Let $I, C, \omega$ and $\Omega$ be the incenter, circumcenter, incircle and circumcircle, respectively, of the scalene triangle $XYZ$ with $XZ > YZ > XY$. The incircle $\omega$ is tangent to the sides $YZ, XZ$ and $XY$ at the points $D, E$ and $F$. Let $S$ be the point on $\Omega$ such that $XS, CI$ and $YZ$ are concurrent. Let $(XEF) \cap \Omega = R$, $(RSD) \cap (XEF) = U$, $SU \cap CI = N$, $EF \cap YZ = A$, $EF \cap CI = T$ and $XU \cap YZ = O$. Prove that $NARUTO$ is cyclic.

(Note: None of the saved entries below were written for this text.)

theorem finishPacket_eq (pr : Params) (n : Nat) (f : BitBuf) :
    finishPacket pr n f
      = writeField pr ⟨32, (trailerWord pr n (finishedHeader pr n f.mem)).toNat⟩
          { f with mem := finishedHeader pr n f.mem } := by
  unfold finishPacket finishedHeader trailerWord
  cases pr.fmtFidelity <;> rfl

theorem finishPacket_of_room {pr : Params} {n : Nat} {m : Memory} (h : Memory.wf m = true)
    (hroom : n + 1 ≤ pr.obufWords) :
    finishPacket pr n ⟨m, 32 * n⟩ = .ok ⟨closedBuf pr n m, 32 * (n + 1)⟩ := by
  rw [finishPacket_eq, writeField_word (finishedHeader_wf pr n h) hroom, closedBuf]

theorem exec_fmtFinish_of_room {s : State} (h : Idle s) (hf : FmtReady s) (hroom : s.op + 32 ≤ 32 * s.params.obufWords) :
    exec .fmtFinish s
      = .next
          { s with
            obuf := closedBuf s.params s.olen s.obuf, op := s.op + 32, olen := s.olen + 1, fmtOpen := false } := by
  obtain ⟨hop, -⟩ := hf.op_eq
  obtain ⟨hopen, hm, -⟩ := hf
  have hceil : ceilWords (32 * (s.olen + 1)) = s.olen + 1 := by
    rw [ceilWords]
    omega
  have hwrite : finishPacket s.params s.olen (fmtBuf s) = .ok ⟨closedBuf s.params s.olen s.obuf, 32 * (s.olen + 1)⟩ := by
    rw [fmtBuf, hop]
    exact finishPacket_of_room hm (by omega)
  rw [exec, execFmtFinish, whenIdle_of_idle h, if_neg (by rw [hopen]; decide), hwrite, finishFmt, State.withFmt, hceil,
    hop]
  rfl

section
variable {pr : Params} {n : Nat} {m : Memory} (h : Memory.wf m = true)

theorem readByte_exactHeader {a : Nat} (ha : 8 ≤ a) :
    Memory.readByte (exactHeader pr n m) a = Memory.readByte m a :=
  (Memory.readByte_writeWord_outside _ (.inr (by omega)) _).trans
    (Memory.readByte_writeWord_outside _ (.inr (by omega)) _)

theorem readWord_exactHeader {i : Nat} (hi : 2 ≤ i) :
    Memory.readWord (exactHeader pr n m) i = Memory.readWord m i :=
  (Memory.readWord_writeWord_other _ (by omega) _).trans (Memory.readWord_writeWord_other _ (by omega) _)

/-- The first header word with the length field filled in (R265). -/
def exactWord0 (n : Nat) (m : Memory) : Word :=
  Memory.readWord m 0 ||| BitVec.ofNat 32 ((n - 1) % 512 * 2 ^ 14)

/-- The second header word with the check filled in (R265). -/
def exactWord1 (pr : Params) (n : Nat) (m : Memory) : Word :=
  Memory.readWord m 1 ||| (headerCrc8 pr (exactWord0 n m) (Memory.readWord m 1)).setWidth 32

include h

theorem readWord_exactHeader_header (hn : 2 ≤ n) :
    Memory.readWord (exactHeader pr n m) 0 = exactWord0 n m ∧ Memory.readWord (exactHeader pr n m) 1 = exactWord1 pr n m := by
  have hlength : ((n - 2 + 1) % 512) <<< 14 = (n - 1) % 512 * 2 ^ 14 := by
    rw [Nat.shiftLeft_eq, show n - 2 + 1 = n - 1 by omega]
  have hm0 := Memory.wf_writeWord h 0 (exactWord0 n m)
  have hkeep : Memory.readWord (Memory.writeWord m 0 (exactWord0 n m)) 1 = Memory.readWord m 1 :=
    Memory.readWord_writeWord_other m (by decide) _
  rw [exactHeader, hlength, ← exactWord0]
  rw [hkeep, ← exactWord1, Memory.readWord_writeWord_same hm0]
  exact ⟨(Memory.readWord_writeWord_other _ (by decide) _).trans (Memory.readWord_writeWord_same h 0 _), rfl⟩

end

/-- Settles O49: the placeholder form writes one word; the bit-exact form fills in two header words and writes the
check over the words between, which are as they were. -/
theorem fmtFinishClosesPacket : Obligations.FmtFinishClosesPacket := by
  intro s h hf hroom
  obtain ⟨-, hlen⟩ := hf.op_eq
  have hm : Memory.wf s.obuf = true := hf.2.1
  have hfinished := finishedHeader_wf s.params s.olen hm
  have htrailer : Memory.readWord (closedBuf s.params s.olen s.obuf) s.olen
      = trailerWord s.params s.olen (finishedHeader s.params s.olen s.obuf) :=
    Memory.readWord_writeWord_same hfinished _ _
  have houtside {a : Nat} (ha : a < 4 * s.olen ∨ 4 * s.olen + 4 ≤ a) :
      Memory.readByte (closedBuf s.params s.olen s.obuf) a
        = Memory.readByte (finishedHeader s.params s.olen s.obuf) a :=
    Memory.readByte_writeWord_outside _ ha _
  have hheader {i : Nat} (hi : i < 2) :
      Memory.readWord (closedBuf s.params s.olen s.obuf) i
        = Memory.readWord (finishedHeader s.params s.olen s.obuf) i :=
    Memory.readWord_writeWord_other _ (by omega) _
  refine ⟨rfl, _, exec_fmtFinish_of_room h hf hroom, Memory.wf_writeWord hfinished _ _, fun hform => ?placeholder,
    fun hform => ?exact⟩
  case placeholder =>
    rw [trailerWord, hform] at htrailer
    refine ⟨htrailer, fun a ha => (houtside ha).trans ?_⟩
    rw [finishedHeader, hform]
  case exact =>
    intro w0 w1
    have hfin : finishedHeader s.params s.olen s.obuf = exactHeader s.params s.olen s.obuf := by
      rw [finishedHeader, hform]
    obtain ⟨h0, h1⟩ := readWord_exactHeader_header (pr := s.params) hm hlen
    rw [trailerWord, hform, hfin] at htrailer
    rw [hfin] at houtside hheader
    refine ⟨(hheader (by decide)).trans h0, (hheader (by decide)).trans h1, htrailer.trans (congrArg crc32Of ?_),
      fun a ha hother => (houtside hother).trans (readByte_exactHeader ha)⟩
    exact List.map_congr_left fun k _ => readWord_exactHeader (Nat.le_add_right 2 k)

/-! ### The calls and arguments the formatter rejects -/

section
variable {s : State}

theorem takesError_fmtFinish (h : Idle s) {e : Raise}
    (hrun : s.fmtOpen = false ∧ e = ⟨.badFormat, 0⟩
      ∨ s.fmtOpen = true ∧ finishPacket s.params s.olen (fmtBuf s) = .error e) :
    TakesError .fmtFinish s e.kind e.info := by
  refine takesError_of_abort ?_
  rw [exec, execFmtFinish, whenIdle_of_idle h]
  obtain ⟨hopen, rfl⟩ | ⟨hopen, hrun⟩ := hrun
  · rw [if_pos (by rw [hopen]; rfl)]
    rfl
  · rw [if_neg (by rw [hopen]; decide), hrun]
    rfl

theorem finishPacket_of_full {pr : Params} {n : Nat} {f : BitBuf} (h : 32 * pr.obufWords < f.op + 32) :
    finishPacket pr n f = .error ⟨.lengthError, f.op⟩ := by
  rw [finishPacket_eq]
  exact writeField_of_full h
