-- ==== Sys2Proof/Machine/Flags.lean ====
section
/-! DEFINITION. Every flag computation: the only flag is `V[15]`, and `10_state.md` R41 is the complete list of its
writers. The flag is written last, after the result (R22, `41_load_alu.md` R163). -/

namespace Sys2Proof.Machine

/-- `V[15]`, VF, the flag register (R22). -/
def flagReg : Reg := 15

/-- A flag is delivered as 0 or 1, never any other value (R162). -/
def flagByte (b : Bool) : Byte := if b then 1 else 0

/-- `V[15] <- flag` (R41). -/
def State.setFlag (s : State) (b : Bool) : State := s.setReg flagReg (flagByte b)

/-- The result, then the flag: with `x = 15` the flag is what remains (R22, R163). -/
def State.setResultFlag (s : State) (x : Reg) (result : Byte) (flag : Bool) : State :=
  (s.setReg x result).setFlag flag

/-- Carry of `a + b`: the 9-bit sum exceeds 255 (R156). -/
def carry (a b : Byte) : Bool := decide (255 < a.toNat + b.toNat)

/-- No borrow in `a - b`: the minuend is at least the subtrahend (R157, R159). -/
def noBorrow (a b : Byte) : Bool := decide (b.toNat ≤ a.toNat)

/-- The bit a right shift moves out, `src[0]` (R158). -/
def shiftedOutRight (src : Byte) : Bool := src.getLsbD 0

/-- The bit a left shift moves out, `src[7]` (R160). -/
def shiftedOutLeft (src : Byte) : Bool := src.getLsbD 7

/-- A logic result: under COSMAC, `V[15]` is forced to zero after it (R153, R154, R155). -/
def State.setLogicResult (s : State) (x : Reg) (result : Byte) : State :=
  if s.cosmac then s.setResultFlag x result false else s.setReg x result

/-- FX1E under AMIGA: the new `I` exceeds 0x0FFF (R181). -/
def State.indexOverflow (s : State) (newI : Word) : Bool := s.amiga && decide (0x0FFF < newI.toNat)

end Sys2Proof.Machine
end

In acute triangle $ABC,$ the feet of the altitudes are $A_1,B_1,$ and $C_1$ (with the usual notations on sides $BC,CA,$ and $AB$ respectively). The circumcircles of triangles $AB_1C_1$ and $BC_1A_1$ intersect at the circumcircle of triangle $ABC$ ar points $P\neq A$ and $Q\neq B,$ respectively. Prove that lines $AQ, BP$ and the Euler line of triangle $ABC$ are either concurrent or parallel to each other. [i]Proposed by Géza Kós, Budapest[/i]

Let $A_1C_2B_1A_2C_1B_2$ be an equilateral hexagon. Let $O_1$ and $H_1$ denote the circumcenter and orthocenter of $\triangle A_1B_1C_1$, and let $O_2$ and $H_2$ denote the circumcenter and orthocenter of $\triangle A_2B_2C_2$. Suppose that $O_1 \ne O_2$ and $H_1 \ne H_2$. Prove that the lines $O_1O_2$ and $H_1H_2$ are either parallel or coincide. [i]Ankan Bhattacharya[/i]

Let $D$ be the foot of perpendicular from $A$ to the Euler line (the line passing through the circumcentre and the orthocentre) of an acute scalene triangle $ABC$. A circle $\omega$ with centre $S$ passes through $A$ and $D$, and it intersects sides $AB$ and $AC$ at $X$ and $Y$ respectively. Let $P$ be the foot of altitude from $A$ to $BC$, and let $M$ be the midpoint of $BC$. Prove that the circumcentre of triangle $XSY$ is equidistant from $P$ and $M$.